▸ **Task instructions**:
Could you copy out every line of the data where the word "never" occurs?

▸ **Data supplied**:
-- ==== Sys2Proof/Machine/Operands.lean ====
section
/-! DEFINITION. The addressing modes (40_addressing_modes.md): locations, their computation with extension
words and side effects, reading and writing them, and what of them a fault leaves unspecified (R135). -/

namespace Sys2Proof.Machine

/-- A location (R150). -/
inductive Loc where
  | dreg (n : RegNo)
  | areg (n : RegNo)
  | mem (fc : FC) (a : Word)
  | imm (v : Word)
  deriving DecidableEq, Repr

/-- `EAAddr` (R150). It is taken of memory locations only, which the classes of R113 guarantee; 0 elsewhere. -/
def Loc.addr : Loc → Word
  | .mem _ a => a
  | _ => 0

/-- The function code of a memory location (R167); taken of memory locations only. -/
def Loc.fc : Loc → FC
  | .mem fc _ => fc
  | _ => 0

/-- `Inc(n, sz)` (R155): A7 moves by 2 for a byte. -/
def inc (n : RegNo) (sz : Size) : Word := if n = 7 ∧ sz = .b then 2 else BitVec.ofNat 32 sz.bytes

/-- `Index(w)` (R158): the index register, whole or its sign-extended low word. -/
def State.index (s : State) (x : Brief) : Word :=
  let r := if x.isA then s.getA x.reg else s.getD x.reg
  if x.long then r else sext16 (r.setWidth 16)

/-- How many extension words a mode has (R107). -/
def eaWordCount (sz : Size) : Ea → Nat
  | .disp _ _ => 1
  | .index _ _ => 1
  | .absW _ => 1
  | .absL _ => 2
  | .pcDisp _ => 1
  | .pcIndex _ => 1
  | .imm _ => if sz = .l then 2 else 1
  | _ => 0

/-- The location of an effective address, by the registers of `s` before its side effect; `base` is the
address of its first extension word (R151 to R163). -/
def State.locate (s : State) (ea : Ea) (sz : Size) (base : Word) : Loc :=
  match ea with
  | .dreg n => .dreg n
  | .areg n => .areg n
  | .ind n => .mem s.dataFC (s.getA n)
  | .postinc n => .mem s.dataFC (s.getA n)
  | .predec n => .mem s.dataFC (s.getA n - inc n sz)
  | .disp n d => .mem s.dataFC (s.getA n + sext16 d)
  | .index n x => .mem s.dataFC (s.getA n + s.index x + sext8 x.disp)
  | .absW a => .mem s.dataFC (sext16 a)
  | .absL a => .mem s.dataFC a
  | .pcDisp d => .mem s.progFC (base + sext16 d)
  | .pcIndex x => .mem s.progFC (base + s.index x + sext8 x.disp)
  | .imm v => .imm v

/-- The register side effect of an effective address (R155, R156, R166). -/
def State.sideEffect (s : State) (ea : Ea) (sz : Size) : State :=
  match ea with
  | .postinc n => s.setA n (s.getA n + inc n sz)
  | .predec n => s.setA n (s.getA n - inc n sz)
  | _ => s

/-- The brief extension word of a mode that mc68020 refuses (R108, R158). -/
def refusedBrief : Ea → Bool
  | .index _ x => decide (x.scale ≠ 0) || x.full
  | .pcIndex x => decide (x.scale ≠ 0) || x.full
  | _ => false

/-- `CheckBrief` (R158). -/
def checkBrief (ea : Ea) : Op Unit := fun s =>
  if s.cfg.model.is20 && refusedBrief ea then .error (.refuse .extensionWord68020) s else .ok () s

/-- The address computation and its side effect, after the extension words. -/
def applyEA (ea : Ea) (sz : Size) (base : Word) : Op Loc := fun s =>
  .ok (s.locate ea sz base) (s.sideEffect ea sz)

/-- `CalcEA` (R151): fetch the extension words, check the brief word, compute the location with its side
effect. It is called once for each effective address (R166). -/
def calcEA (ea : Ea) (sz : Size) : Op Loc := do
  let base ← readPC
  takeExt (eaWordCount sz ea)
  checkBrief ea
  applyEA ea sz base

/-- `ReadEA` (R164). -/
def readEA (loc : Loc) (sz : Size) : Op Word :=
  match loc with
  | .dreg n => readDSized sz n
  | .areg n => do
    let v ← readA n
    pure (sz.trunc v)
  | .mem fc a => memReadFC fc a sz.bytes
  | .imm v => pure v

/-- `WriteEA` (R165). No alterable class admits an immediate, so the last case never arises. -/
def writeEA (loc : Loc) (sz : Size) (v : Word) : Op Unit :=
  match loc with
  | .dreg n => writeDSized sz n v
  | .areg n => writeA n (sz.sext v)
  | .mem fc a => memWriteFC fc a sz.bytes v
  | .imm _ => pure ()

/-- Compute an effective address and read it: `ReadEA(CalcEA(..), sz)`. -/
def fetchEA (ea : Ea) (sz : Size) : Op Word := do
  let loc ← calcEA ea sz
  readEA loc sz

/-- The start of a read-modify-write: the location, computed once, and its value (R166). -/
def openEA (ea : Ea) (sz : Size) : Op (Loc × Word) := do
  let loc ← calcEA ea sz
  let d ← readEA loc sz
  pure (loc, d)

/-- The operands of the `-(Ay),-(Ax)` forms (R166): the source value, the destination and its value. -/
def predecPair (sz : Size) (ay ax : RegNo) : Op (Word × Loc × Word) := do
  let v ← fetchEA (.predec ay) sz
  let ld ← openEA (.predec ax) sz
  pure (v, ld.1, ld.2)

/-! ## What a faulting access leaves unspecified (R135 (a), log entry 8) -/

/-- The address register an effective address updates. -/
def eaSideTargets : Ea → List Target
  | .postinc n => [.a n]
  | .predec n => [.a n]
  | _ => []

/-- What a write to a location writes. -/
def Loc.targets (sz : Size) : Loc → List Target
  | .dreg n => [.d n]
  | .areg n => [.a n]
  | .mem fc a => [.mem fc a sz.bytes]
  | .imm _ => []

/-- What an instruction that writes an effective address writes through it. The base of the PC-relative modes
plays no part: they are never a destination (R161). DESIGN CHOICE (log entry 9): where an extension word of the
address cannot be fetched, the spec does not say which bytes the instruction "would write" (R135, R463, D23); the
word is then a free value (`State.peek`), so the bytes freed are those at an address of which nothing is known. -/
def State.eaTargets (s : State) (ea : Ea) (sz : Size) : List Target :=
  eaSideTargets ea ++ (s.locate ea sz s.pc).targets sz

/-- The same for a destination computed after a source's side effect (R166). DESIGN CHOICE as for
`State.eaTargets` (log entry 9): a destination whose extension word was not fetched is at a free address. -/
def State.pairTargets (s : State) (src dst : Ea) (sz : Size) : List Target :=
  eaSideTargets src ++ (s.sideEffect src sz).eaTargets dst sz

/-- The register an extension word names (R412). -/
def gregTargets : GReg → List Target
  | .d n => [.d n]
  | .a n => [.a n]

end Sys2Proof.Machine
end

▸ **Result below**:
/-- `WriteEA` (R165). No alterable class admits an immediate, so the last case never arises. -/
plays no part: they are never a destination (R161). DESIGN CHOICE (log entry 9): where an extension word of the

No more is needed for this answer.